National Gallery of Art, Washington DC 2013.130.1 [Source] |
I could picture the initial in my mind's eye, having seen it in a Sotheby's catalogue, but could not remember which one. Today I found it: it was sold on 9 July 1973, lot 14, and was bought by Ian Woodner for £13,000; it was not part of the Woodner bequest to the National Gallery of Art, Washington DC, in 1991, but was given in 2013.
Combining information from the 1973 description; the description of a sister-cutting, sold at Sotheby's, 17 June 1997, lot 30; and the NGA website, we can reconstruct the provenance as follows:
- Santa Maria degli Angeli, Florence: cut from fol.31 of the 3rd volume of a 4-volume Gradual (now Florence, Bibl. Laurenziana, Cod.Cor.3), written in 1409 for the Camaldolese monastery and illuminated in two stages in the first and second quarters of the century. [One of the other cuttings from the same volume is here; further information is here].
- Probably owned by William Young Ottley (1771-1836), who "brought to England" the sister-cutting sold in 1997, which had been "stolen by the French at the Revolution".
- Samuel Woodburn (1783-1853), London picture-dealer; sold at Christie's, 25 May 1854, lot 982.
- Henry George Bohn (1796-1884), bookseller and publisher; sold at Christie's, 23 March 1885, lot 535.

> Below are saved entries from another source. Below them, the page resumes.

theorem State.drawSprite_inside {px py : Nat} (hpx : px < s.width) (hpy : py < s.height) :
    (s.drawSprite x y n.val).1.1.get px py = true ↔ ¬ (s.pixel px py = true ↔ SpriteCovers s x y n.val px py) := by
  rw [(s.drawSprite_spec x y n).1, s.rowsCover_iff x y n.val hpx hpy]

theorem State.drawSprite_outside {px py : Nat} (h : ¬ (px < s.width ∧ py < s.height)) :
    (s.drawSprite x y n.val).1.1.get px py = s.pixel px py := by
  have hno : ¬ s.rowsCover (s.blit x) ((s.reg y).toNat % s.height) 0 n.val px py :=
    fun hc => h (s.rowsCover_lt x y n.val hc)
  rw [Bool.eq_iff_iff, (s.drawSprite_spec x y n).1, iff_false_right hno, not_not]

theorem State.drawSprite_collides : (s.drawSprite x y n.val).1.2 = true ↔
    ∃ px py, px < s.width ∧ py < s.height ∧ s.pixel px py = true ∧ SpriteCovers s x y n.val px py := by
  rw [(s.drawSprite_spec x y n).2]
  constructor
  · rintro (h | ⟨px, py, hc, hp⟩)
    · exact absurd h Bool.false_ne_true
    · obtain ⟨hpx, hpy⟩ := s.rowsCover_lt x y n.val hc
      exact ⟨px, py, hpx, hpy, hp, (s.rowsCover_iff x y n.val hpx hpy).mp hc⟩
  · rintro ⟨px, py, hpx, hpy, hp, hc⟩
    exact .inr ⟨px, py, (s.rowsCover_iff x y n.val hpx hpy).mpr hc, hp⟩

theorem State.drawSprite_fails : (s.drawSprite x y n.val).2 =
    if n.val = 0 ∨ s.i.toNat + n.val ≤ 4096 then none else some (max s.i.toNat 4096) :=
  s.drawRows_fails (s.blit x) _ 0 n.val _

variable {s x y n}

theorem exec_drw_of_fits (h : n.val = 0 ∨ s.i.toNat + n.val ≤ 4096) :
    exec (.drw x y n) s = .next (s.drawDone (s.drawSprite x y n.val).1) := by
  have hnone := s.drawSprite_fails x y n
  rw [if_pos h, State.drawSprite] at hnone
  simp only [exec, execDrw, hnone]
  rfl

theorem exec_drw_of_not_fits (h : ¬ (n.val = 0 ∨ s.i.toNat + n.val ≤ 4096)) :
    exec (.drw x y n) s =
      .next (s.drawAborted (.drw x y n) (s.drawSprite x y n.val).1 (max s.i.toNat 4096)) := by
  have hsome := s.drawSprite_fails x y n
  rw [if_neg h, State.drawSprite] at hsome
  simp only [exec, execDrw, hsome]
  rfl

end

/-- The frame of a draw, completed or aborted, before the abort itself. -/
theorem unchangedBut_pixels_regs_dirty (s : State) (g : Grid) (v : Vector Byte 16) (d : Bool) :
    UnchangedBut [.pixels, .regs, .dirty] s { s with pix := g, v := v, dirty := d } := by
  intro p hp
  cases p
  case pixels | regs | dirty => simp at hp
  all_goals simp [Part.same, State.readByte?]

theorem State.reg_drawDone (s : State) (acc : Grid × Bool) (j : RegIdx) :
    (s.drawDone acc).reg j = if j = vf then flagByte acc.2 else s.reg j :=
  State.reg_setReg _ vf j _

theorem unchangedBut_drawDone (s : State) (acc : Grid × Bool) :
    UnchangedBut [.pixels, .regs, .dirty] s (s.drawDone acc) :=
  unchangedBut_pixels_regs_dirty s acc.1 _ true

theorem State.reg_drawAborted (s : State) (i : Instr) (acc : Grid × Bool) (a : Nat) (j : RegIdx) :
    (s.drawAborted i acc a).reg j = if j = vf then Config.abortedFlag s.draws else s.reg j :=
  State.reg_setReg _ vf j _

theorem unchangedBut_drawAborted (s : State) (i : Instr) (acc : Grid × Bool) (a : Nat) :
    UnchangedBut [.pixels, .regs, .dirty, .draws, .status] s (s.drawAborted i acc a) :=
  ((unchangedBut_pixels_regs_dirty s acc.1 _ _).trans (unchangedBut_draws _ _)).trans (unchangedBut_raise _ _ _ _)

/-- Settles O46: inside the memory and past its end the rows drawn are `drawSprite`'s; what follows the rows differs. -/
theorem drwTogglesThePixelsTheSpriteCovers : Obligations.DrwTogglesThePixelsTheSpriteCovers := by
  intro x y n s
  have hin := fun px py => s.drawSprite_inside x y n (px := px) (py := py)
  have hout := fun px py => s.drawSprite_outside x y n (px := px) (py := py)
  by_cases h : n.val = 0 ∨ s.i.toNat + n.val ≤ 4096
  · have hvf := (s.reg_drawDone (s.drawSprite x y n.val).1 15).trans (if_pos rfl)
    refine ⟨_, exec_drw_of_fits h, hin, hout, fun j hj => (s.reg_drawDone _ j).trans (if_neg hj),
      fun _ => ⟨?_, ?_, rfl, ?_⟩, absurd h⟩
    · intro hc
      rw [hvf, (s.drawSprite_collides x y n).mpr hc]
      rfl
    · intro hc
      rw [hvf, Bool.eq_false_iff.mpr fun hb => hc ((s.drawSprite_collides x y n).mp hb)]
      rfl
    · exact unchangedBut_drawDone s _
  · refine ⟨_, exec_drw_of_not_fits h, hin, hout, fun j hj => (s.reg_drawAborted _ _ _ j).trans (if_neg hj),
      fun h' => absurd h' h, fun _ => ⟨rfl, rfl, ?_⟩⟩
    exact (unchangedBut_drawAborted s _ _ _).mono (by decide)

/-- What a sprite covers depends on the two coordinates, `I`, the memory, the wrap quirk and the resolution. -/
theorem spriteCovers_iff_of_frame {s t : State} {x y : RegIdx} {n px py : Nat}
    (h : UnchangedBut [.pixels, .regs, .dirty] s t) (hx : t.reg x = s.reg x) (hy : t.reg y = s.reg y) :
    SpriteCovers t x y n px py ↔ SpriteCovers s x y n px py := by
  have hi : t.i = s.i := h .index (by decide)
  have hmem : ∀ a, t.readByte? a = s.readByte? a := h .memory (by decide)
  have hext : t.extMode = s.extMode := h .resolution (by decide)
  have hq : t.quirks = s.quirks := (h .parameters (by decide)).1
  simp only [SpriteCovers, State.width, State.height, hi, hmem, hext, hq, hx, hy]

theorem toggle_twice {a b c d : Prop} (hb : b ↔ ¬ (a ↔ c)) (hd : d ↔ ¬ (b ↔ c)) : d ↔ a := by tauto

theorem covered_of_lit {a b c : Prop} (ha : ¬ a) (hb : b ↔ ¬ (a ↔ c)) (h : b) : c := by tauto

/-- Settles O47: the second draw covers the same pixels, so it toggles each of them back, and where the first one lit a
pixel it collides. -/
theorem drawingTwiceRestoresTheDisplay : Obligations.DrawingTwiceRestoresTheDisplay := by
  intro x y n s hx hy h
  obtain ⟨t, ht, htin, htout, htreg, htfits, -⟩ := drwTogglesThePixelsTheSpriteCovers x y n s
  obtain ⟨-, htmiss, -, hframe⟩ := htfits h
  have hi : t.i = s.i := hframe .index (by decide)
  have hw : t.width = s.width := by rw [State.width, State.width, hframe .resolution (by decide)]
  have hh : t.height = s.height := by rw [State.height, State.height, hframe .resolution (by decide)]
  have hcov : ∀ px py, SpriteCovers t x y n.val px py ↔ SpriteCovers s x y n.val px py := fun _ _ =>
    spriteCovers_iff_of_frame hframe (htreg x hx) (htreg y hy)
  obtain ⟨u, hu, huin, huout, -, hufits, -⟩ := drwTogglesThePixelsTheSpriteCovers x y n t
  obtain ⟨huhit, -⟩ := hufits (hi ▸ h)
  simp only [hw, hh, hcov] at huin huout huhit
  refine ⟨t, u, ht, hu, fun px py => ?_, fun hclear => ⟨htmiss ?_, fun px py hpx hpy hp => huhit ?_⟩⟩
  · by_cases hd : px < s.width ∧ py < s.height
    · exact Bool.eq_iff_iff.mpr (toggle_twice (htin px py hd.1 hd.2) (huin px py hd.1 hd.2))
    · exact (huout px py hd).trans (htout px py hd)
  · rintro ⟨px, py, -, -, hp, -⟩
    exact Bool.false_ne_true ((hclear px py).symm.trans hp)
  · exact ⟨px, py, hpx, hpy, hp, covered_of_lit (Bool.eq_false_iff.mp (hclear px py)) (htin px py hpx hpy) hp⟩

/-! The instructions that need the display's capability (R162 to R167) -/

section
variable {s : State}

theorem State.withDisplay_of_true (h : s.displaySchip = true) (i : Instr) (f : State → State) :
    s.withDisplay i f = f s := if_pos h

theorem State.withDisplay_of_false (h : s.displaySchip = false) (i : Instr) (f : State → State) :
    s.withDisplay i f = abortedWith s .unsupported .halt (encode i) :=
  (if_neg (Bool.eq_false_iff.mp h)).trans (State.raise_eq_abortedWith rfl i 0)

/-- An instruction that sets every pixel of the display to `f x y`. -/
theorem exec_setPixels {i : Instr} {f g : Nat → Nat → Bool} (h : exec i s = .next (s.setPixels f).setDirty)
    (hg : ∀ px py, f px py = g px py) :
    ∃ t, exec i s = .next t ∧ t.dirty = true ∧ UnchangedBut [.pixels, .dirty] s t ∧
      ∀ px py, px < s.width → py < s.height → t.pixel px py = g px py := by
  refine ⟨_, h, rfl, unchangedBut_pixels_dirty s _ true, fun px py hpx hpy => ?_⟩
  have hpix := s.pixel_setPixels f px py
  rw [decide_eq_true hpx, decide_eq_true hpy, Bool.true_and, Bool.true_and, hg px py] at hpix
  exact hpix

theorem unchangedBut_setResolution_setDirty (s : State) (ext : Bool) :
    UnchangedBut [.pixels, .dirty, .resolution, .draws] s (s.setResolution ext).setDirty := by
  intro p hp
  cases p
  case pixels | dirty | resolution | draws => simp at hp
  all_goals simp [Part.same, State.reg, State.readByte?, State.setResolution]

theorem exec_setResolution {i : Instr} {ext : Bool} (h : exec i s = .next (s.setResolution ext).setDirty) :
    ∃ t, exec i s = .next t ∧ t.extMode = ext ∧ t.width = (if ext then 128 else 64) ∧
      t.height = (if ext then 64 else 32) ∧ t.dirty = true ∧
      UnchangedBut [.pixels, .dirty, .resolution, .draws] s t :=
  ⟨_, h, rfl, rfl, rfl, rfl, unchangedBut_setResolution_setDirty s ext⟩

end

theorem decide_and_eq_ite (p : Prop) [Decidable p] (b : Bool) : (decide p && b) = if p then b else false := by
  by_cases h : p <;> simp [h]

/-- Settles O48: each of the three sets the display's pixels to those its source names. -/
theorem scrollsMoveEveryPixel : Obligations.ScrollsMoveEveryPixel := by
  intro n s
  refine ⟨fun h => ?_, fun h k m hk hm => ?_⟩
  · simp only [exec, execScr, execScl, execDsv, State.withDisplay_of_false h, and_self]
  · subst hk hm
    have hscr : exec .scr s = .next (s.scrollRight s.scrollAmount).setDirty := by
      rw [exec, execScr, State.withDisplay_of_true h]
    have hscl : exec .scl s = .next (s.scrollLeft s.scrollAmount).setDirty := by
      rw [exec, execScl, State.withDisplay_of_true h]
    have hdsv : exec (.dsv n) s = .next (s.scrollDown (s.scrollLines n)).setDirty := by
      rw [exec, execDsv, State.withDisplay_of_true h]
    exact ⟨exec_setPixels hscr fun _ _ => decide_and_eq_ite _ _, exec_setPixels hscl fun _ _ => decide_and_eq_ite _ _,
      exec_setPixels hdsv fun _ _ => decide_and_eq_ite _ _⟩

/-- Settles O49: with the capability both set the resolution, without it both halt. -/
theorem resolutionSwitchSetsTheSize : Obligations.ResolutionSwitchSetsTheSize := by
  intro s
  refine ⟨fun h => ?_, fun h => ?_⟩
  · simp only [exec, execHrs, execLrs, State.withDisplay_of_false h, and_self]
  · exact ⟨exec_setResolution (by rw [exec, execHrs, State.withDisplay_of_true h]),
      exec_setResolution (by rw [exec, execLrs, State.withDisplay_of_true h])⟩

end Sys2Proof.Machine
end

section
/-! SUPPORT. 60_exceptions R232 to R234: everything an instruction can do to the state, said once (`Effect`), and what
follows from it: the proofs of the statements about how instructions fail and about how a run ends. -/

namespace Sys2Proof.Machine
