-- ==== Sys2Proof/Machine/Addressing.lean ====
section
/-! DEFINITION. Addressing instructions (spec 42_addressing R160 to R162). All fall through and none faults. -/

namespace Sys2Proof.Machine

/-- LD I, nnn (R160). -/
def execLdI (nnn : Addr12) (s : State) : Result := .next (s.setIdx (zextAddr nnn)).advance

/-- RND Vx, kk (R161): the random byte is free (log 5). -/
def execRnd (x : Nibble) (kk : Byte) (s : State) : Result := .next (s.setV x (s.nextRandom &&& kk)).drawn.advance

/-- LD F, Vx (R162). -/
def execLdF (x : Nibble) (s : State) : Result := .next (s.setIdx (glyphAddr (s.getV x))).advance

end Sys2Proof.Machine
end

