/-! ## Display -/

/-- DRW Vx, Vy, n (R171, with the geometry of R170): in bounds, or with n = 0 wherever I points, exactly the pixels under a
1 bit flip, and VF is 1 just when one of them was on; out of bounds, MEM_OOB with the lowest such address and no other
change. -/
def Obligations.DrawFlipsTheCoveredPixels : Prop :=
  (∀ (jpV0 : Bool) (x y n : Nibble), decodeWord jpV0 (packXYN 0xD x y n) = .ok (.drw x y n)) ∧
  ∀ (x y n : Nibble) (s : State),
    ((n.toNat = 0 ∨ s.idx.toNat + n.toNat ≤ 0x1000) → ∃ t, exec (.drw x y n) s = .next t ∧
      (∀ px py, px < 64 → py < 32 →
        (SpriteCovers (spriteRows s n.toNat) (s.getV x).toNat (s.getV y).toNat px py →
          Display.pixel t.disp px py = !Display.pixel s.disp px py) ∧
        (¬ SpriteCovers (spriteRows s n.toNat) (s.getV x).toNat (s.getV y).toNat px py →
          Display.pixel t.disp px py = Display.pixel s.disp px py)) ∧
      ((∃ px py, px < 64 ∧ py < 32 ∧ Display.pixel s.disp px py = true ∧ Display.pixel t.disp px py = false) →
        t.getV 0xF = 1) ∧
      ((∀ px py, px < 64 → py < 32 → Display.pixel s.disp px py = true → Display.pixel t.disp px py = true) →
        t.getV 0xF = 0) ∧
      t.pc = s.pc + 2 ∧ KeepsOtherRegisters [0xF] s t ∧ Frame [.pc, .v, .disp] s t) ∧
    (n.toNat ≠ 0 → 0x1000 < s.idx.toNat + n.toNat → ∃ t, exec (.drw x y n) s = .next t ∧
      Latched .memOob (BitVec.ofNat 16 (max s.idx.toNat 0x1000)) t ∧ Frame [.latch] s t)

/-- Drawing the same sprite at the same place twice brings every pixel back, and the second collision flag is 1 when a 1
bit lands on a pixel that was off (R172 a, with the premise of C8); a sprite drawn at x = 63 wraps within its row (R172 b).
X and Y are not VF, which the first draw overwrites. -/
def Obligations.DrawTwiceRestoresAndWraps : Prop :=
  (∀ (x y n : Nibble) (s : State), x ≠ 0xF → y ≠ 0xF → (n.toNat = 0 ∨ s.idx.toNat + n.toNat ≤ 0x1000) →
    ∃ t u, exec (.drw x y n) s = .next t ∧ exec (.drw x y n) t = .next u ∧
      (∀ px py, Display.pixel u.disp px py = Display.pixel s.disp px py) ∧
      ((∃ px py, SpriteCovers (spriteRows s n.toNat) (s.getV x).toNat (s.getV y).toNat px py ∧
        Display.pixel s.disp px py = false) → u.getV 0xF = 1)) ∧
  (∀ (x y n : Nibble) (s : State), 1 ≤ n.toNat → s.idx.toNat + n.toNat ≤ 0x1000 → (s.getV x).toNat % 64 = 63 →
    (∀ px py, Display.pixel s.disp px py = false) →
    ∃ t, exec (.drw x y n) s = .next t ∧
      ∀ c, c < 8 → (s.byteAt s.idx.toNat).getLsbD (7 - c) = true →
        Display.pixel t.disp (if c = 0 then 63 else c - 1) ((s.getV y).toNat % 32) = true)

/-! ## Input -/

/-- SKP Vx (R180) and SKNP Vx (R181), and their fault above 15 (R227). -/
def Obligations.KeySkips : Prop :=
  (∀ (jpV0 : Bool) (x : Nibble),
    decodeWord jpV0 (packXNN 0xE x 0x9E) = .ok (.skp x) ∧ decodeWord jpV0 (packXNN 0xE x 0xA1) = .ok (.sknp x)) ∧
  ∀ (x : Nibble) (s : State),
    (∀ k : Nibble, (s.getV x).toNat = k.toNat →
      (∃ t, exec (.skp x) s = .next t ∧ t.pc = s.pc + (if s.getKey k = true then 4 else 2) ∧ Frame [.pc] s t) ∧
      (∃ t, exec (.sknp x) s = .next t ∧ t.pc = s.pc + (if s.getKey k = true then 2 else 4) ∧ Frame [.pc] s t)) ∧
    (15 < (s.getV x).toNat →
      (∃ t, exec (.skp x) s = .next t ∧ Latched .keyIndexRange (BitVec.ofNat 16 (s.getV x).toNat) t ∧
        Frame [.latch] s t) ∧
      (∃ t, exec (.sknp x) s = .next t ∧ Latched .keyIndexRange (BitVec.ofNat 16 (s.getV x).toNat) t ∧
        Frame [.latch] s t))

/-- LD Vx, K (R182): the least pressed key, or, with none pressed, a step with no net effect. -/
def Obligations.KeyWaitTakesTheLowestKey : Prop :=
  (∀ (jpV0 : Bool) (x : Nibble), decodeWord jpV0 (packXNN 0xF x 0x0A) = .ok (.ldKey x)) ∧
  (∀ (x k : Nibble) (s : State), s.getKey k = true → (∀ j : Nibble, j.toNat < k.toNat → s.getKey j = false) →
    ∃ t, exec (.ldKey x) s = .next t ∧ (t.getV x).toNat = k.toNat ∧ t.pc = s.pc + 2 ∧
      KeepsOtherRegisters [x] s t ∧ Frame [.pc, .v] s t) ∧
  (∀ (x : Nibble) (s : State), (∀ k, s.getKey k = false) → exec (.ldKey x) s = .next s)
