-- ==== Sys2Proof/Laws/Decode.lean ====
section
/-! SUPPORT. The fields of a packed word, a word from its bytes, and how decoding goes once the op-class is known. -/

namespace Sys2Proof

theorem toNat_packXYN (op x y n : Nibble) :
    (packXYN op x y n).toNat = op.toNat * 4096 + x.toNat * 256 + y.toNat * 16 + n.toNat := by
  have h1 := x.isLt
  have h2 := y.isLt
  have h3 := n.isLt
  simp only [packXYN, BitVec.toNat_append]
  rw [← Nat.shiftLeft_add_eq_or_of_lt (by omega), ← Nat.shiftLeft_add_eq_or_of_lt (by omega),
    ← Nat.shiftLeft_add_eq_or_of_lt (by omega)]
  simp only [Nat.shiftLeft_eq]
  omega

theorem toNat_packXNN (op x : Nibble) (nn : Byte) :
    (packXNN op x nn).toNat = op.toNat * 4096 + x.toNat * 256 + nn.toNat := by
  have h1 := x.isLt
  have h2 := nn.isLt
  simp only [packXNN, BitVec.toNat_append]
  rw [← Nat.shiftLeft_add_eq_or_of_lt (by omega), ← Nat.shiftLeft_add_eq_or_of_lt (by omega)]
  simp only [Nat.shiftLeft_eq]
  omega

theorem toNat_packNNN (op : Nibble) (nnn : Addr12) : (packNNN op nnn).toNat = op.toNat * 4096 + nnn.toNat := by
  have h1 := nnn.isLt
  simp only [packNNN, BitVec.toNat_append]
  rw [← Nat.shiftLeft_add_eq_or_of_lt (by omega)]
  simp only [Nat.shiftLeft_eq]

/-! ### A field as arithmetic on the word (30_encoding R91) -/

theorem toNat_opField (w : Word) : (opField w).toNat = w.toNat / 4096 % 16 := by
  simp [opField, BitVec.extractLsb'_toNat, Nat.shiftRight_eq_div_pow]
theorem toNat_xField (w : Word) : (xField w).toNat = w.toNat / 256 % 16 := by
  simp [xField, BitVec.extractLsb'_toNat, Nat.shiftRight_eq_div_pow]
theorem toNat_yField (w : Word) : (yField w).toNat = w.toNat / 16 % 16 := by
  simp [yField, BitVec.extractLsb'_toNat, Nat.shiftRight_eq_div_pow]
theorem toNat_nField (w : Word) : (nField w).toNat = w.toNat % 16 := by
  simp [nField, BitVec.extractLsb'_toNat]
theorem toNat_nnField (w : Word) : (nnField w).toNat = w.toNat % 256 := by
  simp [nnField, BitVec.extractLsb'_toNat]
theorem toNat_nnnField (w : Word) : (nnnField w).toNat = w.toNat % 4096 := by
  simp [nnnField, BitVec.extractLsb'_toNat]

/-- A word is its four nibbles. -/
theorem packXYN_fields (w : Word) : packXYN (opField w) (xField w) (yField w) (nField w) = w := by
  apply BitVec.eq_of_toNat_eq
  have := w.isLt
  rw [toNat_packXYN, toNat_opField, toNat_xField, toNat_yField, toNat_nField]
  omega

/-- A word is its op-class, its X and its low byte. -/
theorem packXNN_fields (w : Word) : packXNN (opField w) (xField w) (nnField w) = w := by
  apply BitVec.eq_of_toNat_eq
  have := w.isLt
  rw [toNat_packXNN, toNat_opField, toNat_xField, toNat_nnField]
  omega

/-- A word is its op-class and its address. -/
theorem packNNN_fields (w : Word) : packNNN (opField w) (nnnField w) = w := by
  apply BitVec.eq_of_toNat_eq
  have := w.isLt
  rw [toNat_packNNN, toNat_opField, toNat_nnnField]
  omega

/-- NN is Y and N (30_encoding R91). -/
theorem nnField_eq (w : Word) : nnField w = yField w ++ nField w := by
  apply BitVec.eq_of_toNat_eq
  have h := (nField w).isLt
  rw [BitVec.toNat_append, ← Nat.shiftLeft_add_eq_or_of_lt (by omega), toNat_nnField, toNat_yField, toNat_nField,
    Nat.shiftLeft_eq]
  omega

/-! ### The fields of a packed word -/

@[simp] theorem opField_packXYN (op x y n : Nibble) : opField (packXYN op x y n) = op := by
  apply BitVec.eq_of_toNat_eq
  have h_op := op.isLt
  have h_x := x.isLt
  have h_y := y.isLt
  have h_n := n.isLt
  rw [toNat_opField, toNat_packXYN]
  omega

@[simp] theorem xField_packXYN (op x y n : Nibble) : xField (packXYN op x y n) = x := by
  apply BitVec.eq_of_toNat_eq
  have h_op := op.isLt
  have h_x := x.isLt
  have h_y := y.isLt
  have h_n := n.isLt
  rw [toNat_xField, toNat_packXYN]
  omega

@[simp] theorem yField_packXYN (op x y n : Nibble) : yField (packXYN op x y n) = y := by
  apply BitVec.eq_of_toNat_eq
  have h_op := op.isLt
  have h_x := x.isLt
  have h_y := y.isLt
  have h_n := n.isLt
  rw [toNat_yField, toNat_packXYN]
  omega

@[simp] theorem nField_packXYN (op x y n : Nibble) : nField (packXYN op x y n) = n := by
  apply BitVec.eq_of_toNat_eq
  have h_op := op.isLt
  have h_x := x.isLt
  have h_y := y.isLt
  have h_n := n.isLt
  rw [toNat_nField, toNat_packXYN]
  omega

@[simp] theorem opField_packXNN (op x : Nibble) (nn : Byte) : opField (packXNN op x nn) = op := by
  apply BitVec.eq_of_toNat_eq
  have h_op := op.isLt
  have h_x := x.isLt
  have h_nn := nn.isLt
  rw [toNat_opField, toNat_packXNN]
  omega

@[simp] theorem xField_packXNN (op x : Nibble) (nn : Byte) : xField (packXNN op x nn) = x := by
  apply BitVec.eq_of_toNat_eq
  have h_op := op.isLt
  have h_x := x.isLt
  have h_nn := nn.isLt
  rw [toNat_xField, toNat_packXNN]
  omega

@[simp] theorem nnField_packXNN (op x : Nibble) (nn : Byte) : nnField (packXNN op x nn) = nn := by
  apply BitVec.eq_of_toNat_eq
  have h_op := op.isLt
  have h_x := x.isLt
  have h_nn := nn.isLt
  rw [toNat_nnField, toNat_packXNN]
  omega

@[simp] theorem opField_packNNN (op : Nibble) (nnn : Addr12) : opField (packNNN op nnn) = op := by
  apply BitVec.eq_of_toNat_eq
  have h_op := op.isLt
  have h_nnn := nnn.isLt
  rw [toNat_opField, toNat_packNNN]
  omega

@[simp] theorem nnnField_packNNN (op : Nibble) (nnn : Addr12) : nnnField (packNNN op nnn) = nnn := by
  apply BitVec.eq_of_toNat_eq
  have h_op := op.isLt
  have h_nnn := nnn.isLt
  rw [toNat_nnnField, toNat_packNNN]
  omega

@[simp] theorem yField_packXNN (op x : Nibble) (nn : Byte) : yField (packXNN op x nn) = nn.extractLsb' 4 4 := by
  apply BitVec.eq_of_toNat_eq
  have h1 := op.isLt
  have h2 := x.isLt
  have h3 := nn.isLt
  rw [toNat_yField, toNat_packXNN, BitVec.extractLsb'_toNat, Nat.shiftRight_eq_div_pow]
  omega

@[simp] theorem nField_packXNN (op x : Nibble) (nn : Byte) : nField (packXNN op x nn) = nn.extractLsb' 0 4 := by
  apply BitVec.eq_of_toNat_eq
  have h1 := op.isLt
  have h2 := x.isLt
  have h3 := nn.isLt
  rw [toNat_nField, toNat_packXNN, BitVec.extractLsb'_toNat]
  simp only [Nat.shiftRight_zero]
  omega

/-! ### A word and its bytes (20_memory R62) -/

theorem toNat_wordOfBytes (b0 b1 : Byte) : (wordOfBytes b0 b1).toNat = b0.toNat * 256 + b1.toNat := by
  have h := b1.isLt
  simp only [wordOfBytes, BitVec.toNat_append]
  rw [← Nat.shiftLeft_add_eq_or_of_lt (by omega), Nat.shiftLeft_eq]

@[simp] theorem wordOfBytes_high_low (w : Word) : wordOfBytes (highByte w) (lowByte w) = w := by
  apply BitVec.eq_of_toNat_eq
  have h := w.isLt
  rw [toNat_wordOfBytes]
  simp only [highByte, lowByte, BitVec.extractLsb'_toNat, Nat.shiftRight_eq_div_pow]
  omega

/-- Decoding the two bytes of a word is decoding the word. -/
theorem decode_bytes (jpV0 : Bool) (w : Word) (rest : List Byte) :
    decode jpV0 (highByte w :: lowByte w :: rest) = (decodeWord jpV0 w).map fun i => (i, rest) := by
  simp only [decode, wordOfBytes_high_low]
  cases decodeWord jpV0 w <;> rfl

end Sys2Proof
end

- Sir Herbert Jekyll (1846-1932), by 1903 (see below); lent in 1926-27 by Agnes, Lady Jekyll (1861-1937) to the BFAC exhibition.
- Mrs Humphrey Cox; sold at Sotheby's, 7 September 1973, lot 14.
- Ian Woodner (1903-1990), New York; by inheritance to his daughters, Andrea and Dian Woodner, New York, 1990; gift to the NGA, 2013.